From Little Things Big Things Grow (Credit Suisse highlights small stocks' out-performance through time)

"From Little Things Big Things Grow" is a song by Australian singer/songwriters Paul Kelly and Kev Carmody that may have been about an indigenous protest movement but resonates with how we see investing.

The chart below, sourced from the Credit Suisse Global Investment Returns Yearbook 2018 (Summary Edition) is another reminder of the power of growth from a small base.

The authors relied on size-ranked US data from the Center for Research in Security Prices (CRSP) at the University of Chicago Booth School of Business.

The chart shows the long-term performance since 1926. Stocks were split into deciles, with large-caps defined as deciles 1–5, smallcaps as deciles 6–8, and micro-caps as deciles 9–10.

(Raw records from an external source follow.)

/-! ### The flags as numbers -/

theorem flagByte_carryOut_toNat (a b : Byte) :
    (flagByte (carryOut a b)).toNat = if a.toNat + b.toNat > 255 then 1 else 0 := by
  simp [carryOut]

theorem flagByte_noBorrow_toNat (a b : Byte) :
    (flagByte (noBorrow a b)).toNat = if a.toNat < b.toNat then 0 else 1 := by
  by_cases h : a.toNat < b.toNat <;> simp [noBorrow, h]

theorem flagByte_shiftedOutRight_toNat (a : Byte) :
    (flagByte (shiftedOutRight a)).toNat = a.toNat % 2 := by
  rw [flagByte_toNat, shiftedOutRight, BitVec.getLsbD, Nat.testBit_zero]
  rcases Nat.mod_two_eq_zero_or_one a.toNat with h | h <;> simp [h]

theorem flagByte_shiftedOutLeft_toNat (a : Byte) :
    (flagByte (shiftedOutLeft a)).toNat = a.toNat / 128 := by
  have hbit : a.toNat / 128 = 0 ∨ a.toNat / 128 = 1 := by omega
  rw [flagByte_toNat, shiftedOutLeft, BitVec.getLsbD, Nat.testBit_eq_decide_div_mod_eq]
  rcases hbit with h | h <;> simp [h]

/-! ### The results as numbers (42_alu R112) -/

theorem byte_sub_toNat (a b : Byte) : (a - b).toNat = (a.toNat + 256 - b.toNat) % 256 := by
  bv_omega

theorem byte_shiftRight_one_toNat (a : Byte) : (a >>> 1).toNat = a.toNat / 2 := by
  rw [BitVec.toNat_ushiftRight, Nat.shiftRight_one]

theorem byte_shiftLeft_one_toNat (a : Byte) : (a <<< 1).toNat = 2 * a.toNat % 256 := by
  rw [BitVec.toNat_shiftLeft, Nat.shiftLeft_eq, Nat.mul_comm]

/-- Settles O36: the byte sum, and the carry from the true sum. -/
theorem addSetsTheCarry : Obligations.AddSetsTheCarry := by
  unfold Obligations.AddSetsTheCarry
  exact fun x y s =>
    exists_next_of_regAndFlag (exec_addReg x y s) (BitVec.toNat_add _ _) (flagByte_carryOut_toNat _ _)

/-- Settles O37: the byte difference each way, and the borrow from the comparison of its operands. -/
theorem subtractsClearTheFlagOnABorrow : Obligations.SubtractsClearTheFlagOnABorrow := by
  unfold Obligations.SubtractsClearTheFlagOnABorrow
  exact fun x y s =>
    ⟨exists_next_of_regAndFlag (exec_sub x y s) (byte_sub_toNat _ _) (flagByte_noBorrow_toNat _ _),
      exists_next_of_regAndFlag (exec_subn x y s) (byte_sub_toNat _ _) (flagByte_noBorrow_toNat _ _)⟩

/-- Settles O38: the bit that drops out is the remainder by 2 or the quotient by 128. -/
theorem shiftsKeepTheDroppedBitInVF : Obligations.ShiftsKeepTheDroppedBitInVF := by
  unfold Obligations.ShiftsKeepTheDroppedBitInVF
  exact fun x y s =>
    ⟨exists_next_of_regAndFlag (exec_shr x y s) (byte_shiftRight_one_toNat _)
        (flagByte_shiftedOutRight_toNat _),
      exists_next_of_regAndFlag (exec_shl x y s) (byte_shiftLeft_one_toNat _)
        (flagByte_shiftedOutLeft_toNat _)⟩

/-! ## The values of the flag (42_alu R113) -/

/-- A flag writer that completes writes the flag last: only pc advances after it. -/
theorem exists_eq_setV_VF_of_writesFlag {i : Instr} {s t : State} (hi : writesFlag i = true)
    (h : exec i s = .next t) : ∃ (u : State) (f : Bool), t = (u.setV VF (flagByte f)).advance := by
  cases i with
  | addReg | sub | shr | subn | shl | addI => cases h; exact ⟨_, _, rfl⟩
  | drw x y n =>
    rw [exec_drw, withData_next_iff] at h
    obtain ⟨-, rfl⟩ := h
    exact ⟨_, _, rfl⟩
  | _ => cases hi

/-- Settles O17: VF holds a flag byte after each of the seven writers. -/
theorem flagValuesAreZeroOrOne : Obligations.FlagValuesAreZeroOrOne := by
  unfold Obligations.FlagValuesAreZeroOrOne
  intro i s t hi h
  obtain ⟨u, f, rfl⟩ := exists_eq_setV_VF_of_writesFlag hi h
  rw [State.advance_V, State.getElem_setV_self]
  exact flagByte_zero_or_one f

end Sys2Proof.Machine

namespace Sys2Proof.Machine

/-! PROOFS. The statements of 43_index_memory.

A store or load from I completes when its bytes lie in memory and faults when they do not; either answer is
said once, as is what memory reads at and around the bytes stored from I. What is left of an instruction is
which bytes it stores or loads and how it moves I. -/

/-! ## The address register (43_index_memory R120 to R122, D16, D17) -/

/-- I plus a byte wraps modulo 65536. -/
theorem word_add_byte_toNat (i : Word) (a : Byte) :
    (i + a.setWidth 16).toNat = (i.toNat + a.toNat) % 65536 := by
  rw [BitVec.toNat_add, BitVec.toNat_setWidth_of_le (by decide)]

theorem flagByte_indexOverflow_toNat (i : Word) (a : Byte) :
    (flagByte (indexOverflow i a)).toNat = if i.toNat + a.toNat > 0xFFF then 1 else 0 := by
  simp [indexOverflow]

/-- The address of a glyph does not wrap, whatever the byte. -/
theorem fontAddress_toNat (a : Byte) : (BitVec.ofNat 16 (a.toNat * 5)).toNat = 5 * a.toNat := by
  rw [BitVec.toNat_ofNat]
  omega

/-- Settles O40: the new I as a number, and a flag that is the only register written. -/
theorem addressRegisterInstructionsSetI : Obligations.AddressRegisterInstructionsSetI := by
  unfold Obligations.AddressRegisterInstructionsSetI
  refine fun x nnn s => ⟨⟨_, exec_ldI nnn s, addressOf_toNat nnn, rfl⟩,
    ⟨_, exec_addI x s, word_add_byte_toNat _ _, ?flag, fun r hr => ?others, rfl⟩,
    ⟨_, exec_ldF x s, fontAddress_toNat _, rfl⟩⟩
  case flag => rw [State.advance_V, State.getElem_setV_self, flagByte_indexOverflow_toNat]
  case others => exact State.getElem_setV_of_ne _ hr _

/-! ## A checked access from I (20_memory R44, R50; D2, D3) -/

theorem withData_of_inside {s : State} {n : Nat} (i : Instr) (go : Result)
    (h : s.I.toNat + n ≤ 0xFFF) : withData s i (n + 1) go = go :=
  withData_ok s i (n + 1) go (.inr (Nat.succ_le_succ h))

/-- The address of a data fault is I when I itself lies outside memory, else the first address outside. -/
theorem withData_of_past {s : State} {n : Nat} (i : Instr) (go : Result)
    (h : s.I.toNat + n > 0xFFF) : withData s i (n + 1) go = .fault
      (.memoryData s.pc (encode i) (if s.I.toNat > 0xFFF then s.I.toNat else 0x1000)) := by
  rw [withData_outside s i (n + 1) go ⟨n.succ_ne_zero, Nat.succ_lt_succ h⟩, ← ite_not]
  simp only [Nat.not_lt, gt_iff_lt, Nat.succ_le_iff]

/-- I moves past the bytes accessed, modulo 65536 (D16). -/
theorem State.advanceI_toNat (s : State) (k : Nat) : (s.advanceI k).I.toNat = (s.I.toNat + k) % 65536 := by
  rw [State.advanceI_I, BitVec.toNat_add, BitVec.toNat_ofNat, Nat.add_mod_mod]

/-! ## Memory after bytes are stored from I (20_memory R46, R52) -/

section
variable {s : State} {bs : List Byte} (hwf : s.M.wf = true) (hfit : s.I.toNat + bs.length ≤ Config.memSize)
include hwf hfit

theorem State.read_storeAtI_inside {k : Nat} (hk : k < bs.length) :
    (s.storeAtI bs).M.read (s.I.toNat + k) = bs[k] := by
  rw [State.storeAtI_M, Memory.read_writeBytes hwf hfit, Nat.add_sub_cancel_left,
    if_pos ⟨Nat.le_add_right _ _, Nat.add_lt_add_left hk _⟩, List.getD_eq_getElem _ _ hk]

theorem State.read_storeAtI_outside {a : Nat} (ha : a < s.I.toNat ∨ s.I.toNat + bs.length ≤ a) :
    (s.storeAtI bs).M.read a = s.M.read a := by
  rw [State.storeAtI_M, Memory.read_writeBytes hwf hfit, if_neg (by omega)]

end

/-! ## BCD store (43_index_memory R123) -/

theorem bcdDigits_map_toNat (a : Byte) :
    (bcdDigits a).map BitVec.toNat = [a.toNat / 100, a.toNat / 10 % 10, a.toNat % 10] := by
  simp only [bcdDigits, List.map_cons, List.map_nil, BitVec.toNat_ofNat, List.cons.injEq, and_true]
  omega

theorem bcdDigits_getElem_toNat {a : Byte} {k : Nat} (hk : k < (bcdDigits a).length) :
    (bcdDigits a)[k].toNat = [a.toNat / 100, a.toNat / 10 % 10, a.toNat % 10][k] :=
  (List.getElem_map BitVec.toNat).symm.trans
    (List.getElem_of_eq (bcdDigits_map_toNat a) (List.length_map BitVec.toNat ▸ hk))

/-- Settles O41: the three bytes stored from I are the digits. -/
theorem bcdStoreWritesThreeDigits : Obligations.BcdStoreWritesThreeDigits := by
  unfold Obligations.BcdStoreWritesThreeDigits
  refine fun x s hwf => ⟨fun hI => ?inside, fun hI => (exec_ldB x s).trans (withData_of_past _ _ hI)⟩
  have hfit : s.I.toNat + (bcdDigits s.V[x]).length ≤ Config.memSize := Nat.succ_le_succ hI
  have hdigit (k : Nat) (hk : k < (bcdDigits s.V[x]).length) :
      ((s.storeAtI (bcdDigits s.V[x])).M.read (s.I.toNat + k)).toNat =
        [s.V[x].toNat / 100, s.V[x].toNat / 10 % 10, s.V[x].toNat % 10][k] := by
    rw [State.read_storeAtI_inside hwf hfit hk, bcdDigits_getElem_toNat]
  exact ⟨_, (exec_ldB x s).trans (withData_of_inside _ _ hI),
    hdigit 0 (by decide : 0 < 3), hdigit 1 (by decide : 1 < 3), hdigit 2 (by decide : 2 < 3),
    fun a ha => State.read_storeAtI_outside hwf hfit ha, rfl⟩

/-! ## Block store and block load (43_index_memory R124, R125) -/

/-- Settles O42: V0..Vx are the x + 1 bytes stored from I. -/
theorem blockStoreWritesTheFirstRegisters : Obligations.BlockStoreWritesTheFirstRegisters := by
  unfold Obligations.BlockStoreWritesTheFirstRegisters
  refine fun x s hwf => ⟨fun hI => ?inside, fun hI => (exec_stRegs x s).trans (withData_of_past _ _ hI)⟩
  have hlen := s.firstRegs_length x
  have hfit : s.I.toNat + (s.firstRegs x).length ≤ Config.memSize := hlen ▸ Nat.succ_le_succ hI
  exact ⟨_, (exec_stRegs x s).trans (withData_of_inside _ _ hI),
    fun r hr => State.read_storeAtI_firstRegs hwf hI hr,
    fun a ha => State.read_storeAtI_outside hwf hfit (hlen ▸ ha),
    State.advanceI_toNat _ _, rfl⟩

theorem State.getElem_loadedRegs_of_le (s : State) {x r : Reg} (h : r ≤ x) (a : Nat) :
    (s.loadedRegs x a)[r] = s.M.read (a + r.val) := by
  simp [State.loadedRegs, h]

While a dollar invested in larger companies, with dividends reinvested, grew in value to $US5,767, a
similar investment in small-caps gave a terminal value almost seven times greater at $US38,842. Micro-cap stocks did best of all, with an end-2016 value of $US60.276.

The returns on large-cap stocks were an annualised 9.9%, while small- and micro-cap stocks delivered 12.2% and 12.7%, respectively.

The out-performance of smaller stocks is not consistent from year-to-year, however. During 1975–1983, small-caps raced ahead. If this period were omitted, large-caps would have beaten small-caps from 1926 to the late 1990s.